/-- UPDATE and FINALIZE run their bodies exactly on `dataLegal` states (R270). -/
theorem State.dataLegal_iff (s : State) : s.dataLegal ↔ dataErrors s = none := by
  rw [dataErrors_eq_none, Status.active_iff, State.legal_iff, State.legal_iff]
  rfl

theorem State.dataLegal.active {s : State} (h : s.dataLegal) : s.status.active = true := (Status.active_iff _).mpr h.1

theorem State.dataLegal.update {s : State} (h : s.dataLegal) : exec .update s = .next (updateBody s) := by
  simp [exec, execUpdate, (State.dataLegal_iff s).mp h]

theorem State.dataLegal.finalize {s : State} (h : s.dataLegal) : exec .finalize s = .next (finalizeBody s) := by
  simp [exec, execFinalize, (State.dataLegal_iff s).mp h]

/-- The codes of the prologue (R270). -/
theorem dataErrors_code {s : State} {c : ErrCode} (h : dataErrors s = some c) : c = .illegalState ∨ c = .addressError := by
  have := firstError_mem h
  simp at this
  tauto

/-- KsXor does the same in any state with the same family, session record and keystream state (R140). -/
theorem State.xorData_congr {s u : State} (hf : u.status.family = s.status.family) (hs : u.session = s.session)
    (hk : u.ks = s.ks) (d : List Byte) : u.xorData d = s.xorData d := by
  simp [State.xorData, State.ksBlock, hf, hs, hk]

/-- CloseAad of a CP or GCM session (R270). -/
theorem State.closedAuth_eq {s : State} (hf : s.status.family ≠ .stream) : s.closedAuth = s.authClosed := by
  unfold State.closedAuth State.authClosed authCloseAad
  cases s.status.aadClosed <;> simp [hf]

/-- CloseAad of a STREAM session leaves the authenticator alone (R270). -/
theorem State.closedAuth_stream {s : State} (hf : s.status.family = .stream) : s.closedAuth = s.auth := by
  simp [State.closedAuth, hf]

theorem State.authClosed_same (s : State) : Auth.SameKeys s.status.family s.auth s.authClosed := by
  unfold State.authClosed
  split
  · exact Auth.SameKeys.refl _ _
  · exact enginePad_same _ _

/-- AuthUpdateData after CloseAad (R187, R270). -/
theorem State.authWith_eq {s : State} (hf : s.status.family ≠ .stream) (c : List Byte) :
    authUpdateData s.status.family s.closedAuth c = s.authWith c := by
  unfold authUpdateData State.authWith
  rw [State.closedAuth_eq hf]
  simp only [(engineUpdate_same s.status.family s.authClosed c).ctLen, s.authClosed_same.ctLen]

/-- What data does to the authenticator depends only on the authenticator with the AAD closed: it is no matter whether an earlier
call closed it or this one does (R186, R187). -/
theorem State.authWith_congr {s d : State} (hf : d.status.family = s.status.family) (ha : d.authClosed = s.authClosed)
    (c : List Byte) : d.authWith c = s.authWith c := by
  have hc : d.auth.ctLen = s.auth.ctLen := by rw [← d.authClosed_same.ctLen, ← s.authClosed_same.ctLen, ha]
  unfold State.authWith
  rw [hf, ha, hc]

/-- The engine does not look at ct_len. -/
theorem engineUpdate_with_ctLen (fam : Family) (a : Auth) (n : Nat) (b : List Byte) :
    engineUpdate fam { a with ctLen := n } b = { engineUpdate fam a b with ctLen := n } := by
  induction b generalizing a with
  | nil => rfl
  | cons x xs ih =>
    have e : stageByte fam { a with ctLen := n } x = { stageByte fam a x with ctLen := n } := by
      unfold stageByte absorb
      simp only
      split <;> cases fam <;> rfl
    simp only [engineUpdate, List.foldl_cons] at *
    rw [e, ih]

/-! ## DMEM after a command -/

theorem State.memRead_of_write {s t : State} {a n : Nat} {b : List Byte} (hd : t.dmem = Memory.storeBytes s.dmem a b)
    (he : t.epoch = s.epoch) (h : b.length = n) : t.memRead a n = b := by
  rw [State.memRead_congr (s := s.memWrite a b) hd he, ← h]
  exact State.memRead_memWrite_same _ _ _

theorem State.sameOutside_of_write {s t : State} {a n : Nat} {b : List Byte} (hd : t.dmem = Memory.storeBytes s.dmem a b)
    (he : t.epoch = s.epoch) (h : b.length ≤ n) : s.sameOutside t a n := by
  intro x hx
  rw [State.readByte_congr (s := s.memWrite a b) hd he]
  exact State.readByte_memWrite_out _ _ _ (by omega)

/-- A state that Consume and `complete` end (R277). -/
theorem State.consumedFrom_of {s u : State} (hf : u.status.family = s.status.family) (hd : u.status.dir = s.status.dir)
    (hr : u.status.reinitRequired = s.status.reinitRequired) (hc : u.guardChacha = s.guardChacha)
    (hg : u.guardGcm = s.guardGcm) (code : ErrCode) (r : Word) : s.ConsumedFrom (u.consume.complete code r) := by
  refine ⟨⟨rfl, rfl, rfl, rfl⟩, rfl, rfl, ?_, hf, hd, hc, hg⟩
  simp only [State.complete_status, State.consume_status, Status.consumed_reinitRequired, hd, hr]
  split <;> simp [*]

/-! ## UPDATE -/

/-- UPDATE_ENC (R271): too small, exhausted, or done. -/
theorem updateEncrypt_cases (s : State) :
    let k := s.pending.length / s.session.block * s.session.block
    let x := s.xorData (s.pending.take k)
    let s1 := ((s.closeAad.withPbuf (s.pending.drop k)).withKs x.ks).memWrite s.args.a2.toNat x.out
    (s.args.a3.toNat < k ∧ updateEncrypt s = s.raise .bufferTooSmall) ∨
    (k ≤ s.args.a3.toNat ∧ x.exhausted = true ∧
      updateEncrypt s = s1.consume.complete .counterExhausted (BitVec.ofNat 32 x.out.length)) ∨
    (k ≤ s.args.a3.toNat ∧ x.exhausted = false ∧
      updateEncrypt s = (s1.absorbData x.out).complete .ok (BitVec.ofNat 32 k)) := by
  intro k x s1
  have hk : wholeBlocks (s.pbuf.length + s.srcBytes.length) s.session.block = k := by simp [k, wholeBlocks]
  have hsp : pbSplit s.closeAad.pbuf s.srcBytes s.closeAad.session.block = (s.pending.take k, s.pending.drop k) := by
    simp only [pbSplit, State.closeAad_pbuf, State.closeAad_session, List.length_append, hk, State.pending_eq]
  have hx : (s.closeAad.withPbuf (s.pending.drop k)).xorData (s.pending.take k) = x := State.xorData_congr rfl rfl rfl _
  unfold updateEncrypt
  simp only [hk, hsp, hx]
  by_cases h1 : s.args.a3.toNat < k
  · exact .inl ⟨h1, by simp [State.cap, h1]⟩
  · cases h2 : x.exhausted
    · exact .inr (.inr ⟨by omega, rfl, by simp only [State.cap, h1, if_false, Bool.false_eq_true]; rfl⟩)
    · exact .inr (.inl ⟨by omega, rfl, by simp only [State.cap, h1, if_false, if_true]; rfl⟩)

/-- UPDATE_DEC (R272): over capacity, or buffered. -/
theorem updateDecrypt_cases (s : State) :
    (s.cfg.pbufCap < s.pending.length ∧ updateDecrypt s = s.raise .capacityExceeded) ∨
    (s.pending.length ≤ s.cfg.pbufCap ∧ updateDecrypt s = (s.closeAad.withPbuf s.pending).complete .ok 0#32) := by
  unfold updateDecrypt
  by_cases h : s.cfg.pbufCap < s.pending.length
  · exact .inl ⟨h, by simp only [State.pending_length, State.srcBytes_length] at h ⊢; rw [if_pos h]⟩
  · exact .inr ⟨by omega, by
      simp only [State.pending_length, State.srcBytes_length] at h ⊢
      rw [if_neg h]
      rfl⟩

/-- UPDATE_STREAM (R273): too small, exhausted, or done. -/
theorem updateStream_cases (s : State) :
    let x := s.xorData s.srcBytes
    let s1 := (s.closeAad.withKs x.ks).memWrite s.args.a2.toNat x.out
    (s.args.a3.toNat < s.args.a1.toNat ∧ updateStream s = s.raise .bufferTooSmall) ∨
    (s.args.a1.toNat ≤ s.args.a3.toNat ∧ x.exhausted = true ∧
      updateStream s = s1.consume.complete .counterExhausted (BitVec.ofNat 32 x.out.length)) ∨
    (s.args.a1.toNat ≤ s.args.a3.toNat ∧ x.exhausted = false ∧
      updateStream s = s1.complete .ok (BitVec.ofNat 32 s.args.a1.toNat)) := by
  intro x s1
  have hx : s.closeAad.xorData s.srcBytes = x := State.xorData_congr rfl rfl rfl _
  unfold updateStream
  simp only [hx, State.srcBytes_length]
  by_cases h1 : s.args.a3.toNat < s.args.a1.toNat
  · exact .inl ⟨h1, by simp [State.cap, h1]⟩
  · cases h2 : x.exhausted
    · exact .inr (.inr ⟨by omega, rfl, by simp only [State.cap, h1, if_false, Bool.false_eq_true]; rfl⟩)
    · exact .inr (.inl ⟨by omega, rfl, by simp only [State.cap, h1, if_false, if_true]; rfl⟩)

/-- Which of the three an UPDATE runs. -/
theorem updateBody_cases (s : State) :
    (s.status.family = .stream ∧ updateBody s = updateStream s) ∨
    (s.status.family ≠ .stream ∧ s.status.dir = .encrypt ∧ updateBody s = updateEncrypt s) ∨
    (s.status.family ≠ .stream ∧ s.status.dir = .decrypt ∧ updateBody s = updateDecrypt s) := by
  unfold updateBody
  by_cases h : s.status.family = .stream
  · exact .inl ⟨h, by simp [h]⟩
  · cases hd : s.status.dir
    · exact .inr (.inl ⟨h, rfl, by simp [h]⟩)
    · exact .inr (.inr ⟨h, rfl, by simp [h]⟩)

WHAT IS BEING ASKED —
In the entries above, one line contains "(s.cfg.pbufCap < s.pending.length" and another contains "rw [if_pos h]⟩". Reproduce exactly those two lines and the lines between them, nothing else.

RESULT —
    (s.cfg.pbufCap < s.pending.length ∧ updateDecrypt s = s.raise .capacityExceeded) ∨
    (s.pending.length ≤ s.cfg.pbufCap ∧ updateDecrypt s = (s.closeAad.withPbuf s.pending).complete .ok 0#32) := by
  unfold updateDecrypt
  by_cases h : s.cfg.pbufCap < s.pending.length
  · exact .inl ⟨h, by simp only [State.pending_length, State.srcBytes_length] at h ⊢; rw [if_pos h]⟩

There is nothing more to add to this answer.